CuZn-based catalyst is an attractive catalyst for methanol synthesis from CO₂ hydrogenation, but it early deactivates and its methanol yield still needs to improve. In this study, Y₂O₃ was introduced to Cu/ZnO using a one-pot hydrothermal method, and exhibits a synergistic effect of ZnO and Y₂O₃ on enhancing methanol yield and the stability. We found that the interaction between Y₂O₃ and ZnO results in abundant oxygen vacancies formation, thereby enhancing CO₂ adsorption and activation. Kinetic analysis and in situ DRIFTS suggest that RWGS forming CO and methanol formation compete for a mutual intermediate HCOO^*, and the introduction of Y₂O₃ to Cu/ZnO raises the energy barrier for the CO formation but lowers that for methanol formation, thus enhancing the methanol yield on Cu/ZnO/Y₂O₃.

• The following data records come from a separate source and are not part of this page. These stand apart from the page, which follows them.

-- ==== Sys2Proof/Machine/Frames.lean ====
section
/-! DEFINITION. Free-frame rings and the release ring, the frame states that hubs write, counted requests, and copy-on-write
resolution (13 R307-R314; 15 R344, R346). -/
namespace Sys2Proof.Machine

/-! ## Rings (13 R313, R314) -/

/-- Physical address of ring descriptor i of a hub, where the table exists. -/
def State.ringPa (s : State) (hub i : Nat) : Option Nat :=
  let r := (s.hub hub).rings.toNat
  if bit r 0 then some (fld r 55 10 * 1024 + 16 * i) else none

/-- One more malformed ring entry at a hub (13 R311, R314). -/
def State.badFrame (s : State) (hub : Nat) : State :=
  s.updHub hub fun h => { h with migctl := setBits h.migctl 63 48 (min (fld h.migctl.toNat 63 48 + 1) 65535) }

/-- A ring entry that gives a frame of a place and a size at a hub (13 R313, R314). -/
def ringEntryOk (hub place size e : Nat) : Bool :=
  let h := homeOf (fld e 55 12 * 4096)
  fld e 63 58 == 0 && fld e 11 0 == 0 && fld e 57 56 == size && h.place == place && (h.hub == hub || place == 9 && size != 0)
    && fld e 55 12 % framesOf size == 0 && paLegal (fld e 55 12 * 4096)

/-- The next good frame of one free ring, with malformed entries discarded; `fuel` bounds the entries looked at. -/
def State.takeRing (s : State) (hub place size dpa : Nat) : (fuel : Nat) → Option Nat × State
  | 0 => (none, s)
  | fuel + 1 =>
    let d := s.peek dpa 16
    let n := fld d 47 32
    let head := fld d 31 16
    if n == 0 || head == fld d 15 0 then (none, s)
    else
      let e := s.peek (fld d 127 64 + 8 * (head % n)) 8
      let s := s.poke (dpa + 2) (natBytes 2 (head + 1))
      if ringEntryOk hub place size e then (some (fld e 55 12), s) else State.takeRing (s.badFrame hub) hub place size dpa fuel

/-- A free frame of a place and size from a hub's ring. -/
def State.takeFrame (s : State) (hub place size : Nat) : Option Nat × State :=
  match s.ringPa hub (4 * place + size) with
  | none => (none, s)
  | some dpa => s.takeRing hub place size dpa 65536

/-- A free frame from the first of several places that has one. -/
def State.takeFirst (s : State) (hub size : Nat) : List Nat → Option Nat × State
  | [] => (none, s)
  | p :: ps =>
    match s.takeFrame hub p size with
    | (some f, s) => (some f, if p < 8 then s.updHub hub fun h => { h with lastStk := h.lastStk.set size p } else s)
    | (none, s) => State.takeFirst s hub size ps

/-- A destination frame for a tier at a hub: one stack, or the stacks round robin after the one used last (13 R314). -/
def State.takeDest (s : State) (hub tier size : Nat) (stk : Option Nat) : Option Nat × State :=
  match tier, stk with
  | 0, some k => s.takeFrame hub k size
  | 0, none =>
    let last := (s.hub hub).lastStk.getD size 7
    s.takeFirst hub size ((List.range 8).map fun i => (last + 1 + i) % 8)
  | 1, _ => s.takeFrame hub 8 size
  | _, _ => s.takeFrame hub 9 size

/-- A freed frame written to a hub's release ring; none when the ring is full or absent (13 R313). -/
def State.releaseFrame (s : State) (hub size ppn : Nat) : Option State :=
  match s.ringPa hub 40 with
  | none => none
  | some dpa =>
    let d := s.peek dpa 16
    let n := fld d 47 32
    let tail := fld d 15 0
    if n == 0 || (tail + 65536 - fld d 31 16) % 65536 == n then none
    else
      let s := s.poke (fld d 127 64 + 8 * (tail % n)) (natBytes 8 (ppn * 4096 + size * 2 ^ 56))
      some (s.poke dpa (natBytes 2 (tail + 1)))

/-! ## The frame state of a frame taken from a ring (13 R307, R314) -/

/-- The 16 bytes of an entry. -/
def FrameState.bits (f : FrameState) : Nat :=
  f.raw + f.base * 2 ^ 32 + b2n f.moving * 2 ^ 48 + b2n f.frozen * 2 ^ 49 + f.oasid * 2 ^ 55 + f.leafPa / 8 * 2 ^ 64
    + b2n f.lvalid * 2 ^ 118 + b2n f.multi * 2 ^ 119 + f.size * 2 ^ 120

/-- Where a frame's entry stands, if its place has a table. -/
def State.framePa? (s : State) (ppn : Nat) : Option Nat :=
  let h := homeOf (ppn * 4096)
  let r := ((s.hub h.hub).fst.getD h.place 0).toNat
  if bit r 0 then some (fld r 55 12 * 4096 + 16 * h.frame) else none

/-- The fields of an entry that a hub writes, to its copy and to the table: RAW, FROZEN and MOVING (13 R307, R308). -/
def State.writeFrame (s : State) (f : FrameState) : State :=
  match s.framePa? f.ppn with
  | none => s
  | some pa =>
    let b := setFld (setFld (s.mem.read (pa + 6)).toNat 0 0 (b2n f.moving)) 1 1 (b2n f.frozen)
    ((s.setFrame f).poke pa (natBytes 2 f.raw)).poke (pa + 6) [BitVec.ofNat 8 b]

/-- The entry of a frame that a hub maps anew, written whole. -/
def State.initFrame (s : State) (f : FrameState) : State :=
  match s.framePa? f.ppn with
  | none => s
  | some pa => (s.setFrame f).poke pa (natBytes 16 f.bits)

/-- MULTI set in a frame's entry by an agent that maps the frame once more (13 R307). -/
def State.setMulti (s : State) (ppn : Nat) : State :=
  match s.frame? ppn, s.framePa? ppn with
  | some f, some pa => (s.setFrame { f with multi := true }).poke (pa + 14) [s.mem.read (pa + 14) ||| 0x80#8]
  | _, _ => s

/-- An entry as a page's move or copy takes it to a new frame: RAW, BASE, FROZEN 0, and the driver's fields (13 R314). -/
def FrameState.atFrame (f : FrameState) (ppn : Nat) : FrameState :=
  { f with ppn := ppn, raw := 0, base := 0, frozen := false, moving := false }

/-- The entries of a page's frames initialised from the source's. -/
def State.initFrames (s : State) (src dest size : Nat) : State :=
  s.forEach (List.range (framesOf size)) fun i s =>
    match s.frame? (src + i) with
    | some f => s.initFrame (f.atFrame (dest + i))
    | none => s

/-! ## Counted requests (13 R309, 18 R400) -/

/-- A request counted at its home, and by the tenant's counters, unless it goes with one that has been. -/
def State.countReq (s : State) (w : Who) (pa : Nat) : State :=
  if w.quiet then s else (countAt w.trigDie pa s).perfHubEvent w.tenant (homeOf pa).hub 1 1

/-- The lines of n bytes counted, one request each. -/
def State.countLines (s : State) (w : Who) (pa n : Nat) : State := s.forEach (linesOf pa n) fun l s => s.countReq w (64 * l)

/-! ## Copy-on-write resolution (15 R346) -/

/-- LOG2_BUCKETS with its limit (15 R344). -/
def ddwBuckets (r : Nat) : Nat := min (fld r 11 7) 24

/-- Address of the bucket of a fingerprint. -/
def ddwBucket (r fp : Nat) : Nat := fld r 59 12 * 4096 + 256 * (fp % 2 ^ ddwBuckets r)

/-- Entry i of a bucket's 256 bytes. -/
def ddwEntry (bucket i : Nat) : Nat := fld bucket (256 * i + 255) (256 * i)
/-- VALID and no reserved bit. -/
def ddwUsable (e : Nat) : Bool := fld e 255 189 == 0 && bit e 188

/-- An entry of a bucket replaced in memory: one line written. -/
def State.putDdwEntry (s : State) (w : Who) (pa i e : Nat) : State :=
  (s.countReq w (s.route (pa + 32 * i))).putHome w.tenant (pa + 32 * i) false (natBytes 32 e)

/-- A bucket's 256 bytes read at an address: none where a line is poisoned or cannot be reached. -/
def State.readBucket (s : State) (w : Who) (pa : Nat) : Option Nat × State :=
  let pa := s.route pa
  if poolLost s pa then (none, s.lostError pa)
  else
    let s := (s.countLines w pa 256).noteRead pa 256
    (if s.poisoned pa 256 then none else some (s.peekDev pa 256), s)

/-- A page's 4 KiB copied to another frame with its poison. -/
def State.copyFrame (s : State) (src dst : Nat) : State :=
  s.forEach (List.range 64) fun i s => s.copyLine (src * 4096 + 64 * i) (dst * 4096 + 64 * i)

/-- The end of a resolution: the leaf becomes writable, and its page's translations are shot down. -/
def State.cowDone (s : State) (w : Who) (l : Leaf) (ppn : Nat) : State :=
  let e := setFld (setFld (setFld l.pte 55 12 ppn) 2 2 1) 7 7 0
  (s.putPte w.tenant l.ptePa e).shootPage w.asid l.page

/-- Every entry of a large page's group made writable (15 R346). -/
def State.cowLarge (s : State) (w : Who) (l : Leaf) : State :=
  let n := [1, 16, 512, 64].getD l.size 1
  let first := alignDown l.ptePa (8 * n)
  let s := s.forEach (List.range n) fun i s =>
    s.putPte w.tenant (first + 8 * i) (setFld (setFld (s.peek (first + 8 * i) 8) 2 2 1) 7 7 0)
  s.shootPage w.asid l.page

/-- The frame is copied to a new frame of its place, or the access waits for one. -/
def cowCopy (w : Who) (l : Leaf) : Op Unit := do
  let s ← get
  let ppn := fld l.pte 55 12
  let h := homeOf (ppn * 4096)
  match s.takeFrame h.hub h.place 0 with
  | (none, s) => set s; throw (.hold (.frames h.hub))
  | (some n, s) =>
    let s := s.copyFrame ppn n
    let s := match s.frame? ppn with
      | some f => s.initFrame { f.atFrame n with leafPa := l.ptePa, lvalid := true, multi := false }
      | none => s
    set (s.cowDone w l n)

/-- The resolution of a leaf with W = 0 and COW = 1. A frame that cannot be reached is left as it is: the write is not performed either (21
R457). -/
def cowResolve (w : Who) (l : Leaf) : Op Unit := do
  let s ← get
  let ppn := fld l.pte 55 12
  let r := (s.tenant w.tenant).ddw.toNat
  if bit l.pte 2 then pure ()
  else if l.size != 0 then set (s.cowLarge w l)
  else if !bit r 0 then set (s.cowDone w l ppn)
  else if poolLost s (ppn * 4096) then set (s.lostError (ppn * 4096))
  else
    let s := s.noteRead (ppn * 4096) 4096
    let fp := fingerprint (s.mem.readBytes (ppn * 4096) 4096)
    let va := ddwBucket r fp
    match s.devLook w.tenant (homeOf (ppn * 4096)).hub .engineRead va with
    | (.wait id, s) => set s; throw (.hold (.device id))
    | (.unresolved _, s) => set s; cowCopy w l
    | (.leaf bl, s) =>
      let pa := leafPa bl.pte va
      match s.readBucket w pa with
      | (none, s) => set s; cowCopy w l
      | (some b, s) =>
        match (List.range 8).find? fun i =>
            let e := ddwEntry b i
            ddwUsable e && fld e 127 0 == fp && fld e 171 128 == ppn with
        | none => set (s.cowDone w l ppn)
        | some i =>
          let e := ddwEntry b i
          if decide (1 < fld e 187 172) then
            set s
            cowCopy w l
            modify fun s => s.putDdwEntry w pa i (setFld e 187 172 (fld e 187 172 - 1))
          else set ((s.putDdwEntry w pa i (setFld e 188 188 0)).cowDone w l ppn)

end Sys2Proof.Machine
end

Key words: Methanol yield, Oxygen vacancies, Kinetics, Fourier transformed infrared, Intermediate

Ziguo Cai, Xuefeng Yu, Penglong Wang, Huifang Wu, Ruifeng Chong, Limin Ren, Tao Hu, Xiang Wang. Role of Y₂O₃ in Cu/ZnO/Y₂O₃ catalysts for CO₂ hydrogenation to methanol[J]. Chinese Journal of Catalysis, 2025, 70: 410-419.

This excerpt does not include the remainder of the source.